This weekend, a group of Lib Dem women will gather in a hotel in Milton Keynes for a weekend which, for some if not all of them, could be life-changing.
The third Future Women MPs weekend in the last year or so takes place. I remember going on a weekend like that back in the 90s and I made friends for life as well as learned valuable skills.
Caroline Voaden, now an MEP, went on one of these events last year along with a load of young Scottish women.

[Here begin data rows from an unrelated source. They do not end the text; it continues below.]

/-- R25: a word write replaces one cell; a byte write replaces the named half of one cell and leaves its other half; no other
cell changes, nor does anything else of the state. -/
def Obligations.RegWriteReplacesCellOrHalf : Prop :=
  ∀ (s : State) (i : RegField),
    (∀ v : Word, (s.regWrite i .word v).reg i = v ∧ ∀ c, c ≠ i → (s.regWrite i .word v).reg c = s.reg c) ∧
    (∀ v : Byte, i.val ≤ 3 →
      ((s.regWrite i .byte v).reg i).toNat = (s.reg i).toNat / 256 * 256 + v.toNat ∧
      ∀ c, c ≠ i → (s.regWrite i .byte v).reg c = s.reg c) ∧
    (∀ (v : Byte) (k : RegField), k.val + 4 = i.val →
      ((s.regWrite i .byte v).reg k).toNat = v.toNat * 256 + (s.reg k).toNat % 256 ∧
      ∀ c, c ≠ k → (s.regWrite i .byte v).reg c = s.reg c) ∧
    (∀ w v, (s.regWrite i w v).mem = s.mem ∧ SameFlags s (s.regWrite i w v) ∧ SameControl s (s.regWrite i w v))

/-- R23, C6: no byte name reaches SP, BP, SI or DI, whatever is written. -/
def Obligations.ByteWritesNeverReachSpBpSiDi : Prop :=
  ∀ (s : State) (i c : RegField) (v : Byte), 4 ≤ c.val → (s.regWrite i .byte v).reg c = s.reg c

/-! ### Data memory -/

/-- R56: a byte read gives the cell; a word read gives the cell at the address as low byte and the next as high byte. -/
def Obligations.MemReadIsLittleEndian : Prop :=
  ∀ (s : State) (addr : Word),
    s.memRead addr .byte = s.memByte addr.toNat ∧
    (s.memRead addr .word).toNat = (s.memByte (addr.toNat + 1)).toNat * 256 + (s.memByte addr.toNat).toNat

/-- R57: a byte write changes one cell; a word write stores the low byte at the address and the high byte at the next, which
is not wrapped; no other cell changes; what is written is read back. -/
def Obligations.MemWriteStoresLittleEndian : Prop :=
  ∀ (s : State) (addr : Word), s.mem.wf = true →
    (∀ v : Byte, (s.memWrite addr .byte v).memByte addr.toNat = v ∧
      ∀ a, a ≠ addr.toNat → (s.memWrite addr .byte v).memByte a = s.memByte a) ∧
    (∀ v : Word, ((s.memWrite addr .word v).memByte addr.toNat).toNat = v.toNat % 256 ∧
      ((s.memWrite addr .word v).memByte (addr.toNat + 1)).toNat = v.toNat / 256 ∧
      ∀ a, a ≠ addr.toNat → a ≠ addr.toNat + 1 → (s.memWrite addr .word v).memByte a = s.memByte a) ∧
    (∀ w v, (s.memWrite addr w v).memRead addr w = v)

/-- R58: a byte read after a word write gives the byte of that word; a word read after two byte writes gives both bytes. -/
def Obligations.MixedWidthAccessesAgree : Prop :=
  ∀ (s : State) (addr : Word), s.mem.wf = true →
    (∀ v : Word, (s.memWrite addr .word v).memRead addr .byte = lowByte v ∧
      (s.memWrite addr .word v).memByte (addr.toNat + 1) = highByte v ∧
      (addr.toNat < 65535 → (s.memWrite addr .word v).memRead (addr + 1) .byte = highByte v)) ∧
    (∀ p q : Byte, ((s.memWrite addr .byte p).setMemByte (addr.toNat + 1) q).memRead addr .word = wordOfBytes p q)

/-! ### Effective addresses -/

/-- R147, R148, R74: the address of each of the nine base-term lists, a sum of words (so modulo 2^16, D14), and the source's
worked example (R149). -/
def Obligations.EffectiveAddressOfEveryBaseList : Prop :=
  (∀ (s : State) (d : Word),
    s.ea [] d = d ∧
    s.ea BaseIndex.bxSi.terms d = s.reg 3 + s.reg 6 + d ∧
    s.ea BaseIndex.bxDi.terms d = s.reg 3 + s.reg 7 + d ∧
    s.ea BaseIndex.bpSi.terms d = s.reg 5 + s.reg 6 + d ∧
    s.ea BaseIndex.bpDi.terms d = s.reg 5 + s.reg 7 + d ∧
    s.ea BaseIndex.si.terms d = s.reg 6 + d ∧
    s.ea BaseIndex.di.terms d = s.reg 7 + d ∧
    s.ea BaseIndex.bp.terms d = s.reg 5 + d ∧
    s.ea BaseIndex.bx.terms d = s.reg 3 + d) ∧
  (∀ s : State, s.reg 3 = 0x0010 → s.reg 6 = 0x0002 → s.ea [3, 6] 4 = 0x0016)

/-- R148, R91: adding the stored, sign-extended byte displacement is adding its signed value, modulo 2^16 (D7, D14). -/
def Obligations.ByteDisplacementIsSigned : Prop :=
  ∀ (s : State) (b : BaseIndex) (d : Byte),
    RmOperand.place (.memDisp8 b d) = .memory b.terms (sext16 d) ∧
    ((s.ea b.terms (sext16 d)).toNat : Int) = ((s.ea b.terms 0).toNat + d.toInt) % 65536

As this takes place, Liz Jarvis, a London writer who joined us last year after a lifetime of supporting Labour, has written for The Parliament Project about her experience in the party and how a Parliament Project initiative helped her develop the confidence to stand:
Through Lib Dem Women I found a mentor from the party’s Campaign for Gender Balance; she was incredibly encouraging and gave me lots of invaluable support and advice for what I needed to do to achieve my goal of becoming an approved parliamentary candidate. She also helped me see that my imagined barriers to standing – my age, the fact I haven’t been a career politician – could actually be turned into positives. I also discovered the Parliament Project via Twitter, and was thrilled when I was accepted on to the 12 week online Peer Support Circles at the start of January.
The sessions were every fortnight, which was manageable, and I loved ‘meeting’ the other women and sharing our political journeys, as well as the assignments we were given, which were fun and challenging. Each session felt as though we were making progress and exchanging ideas and experiences was incredibly rewarding.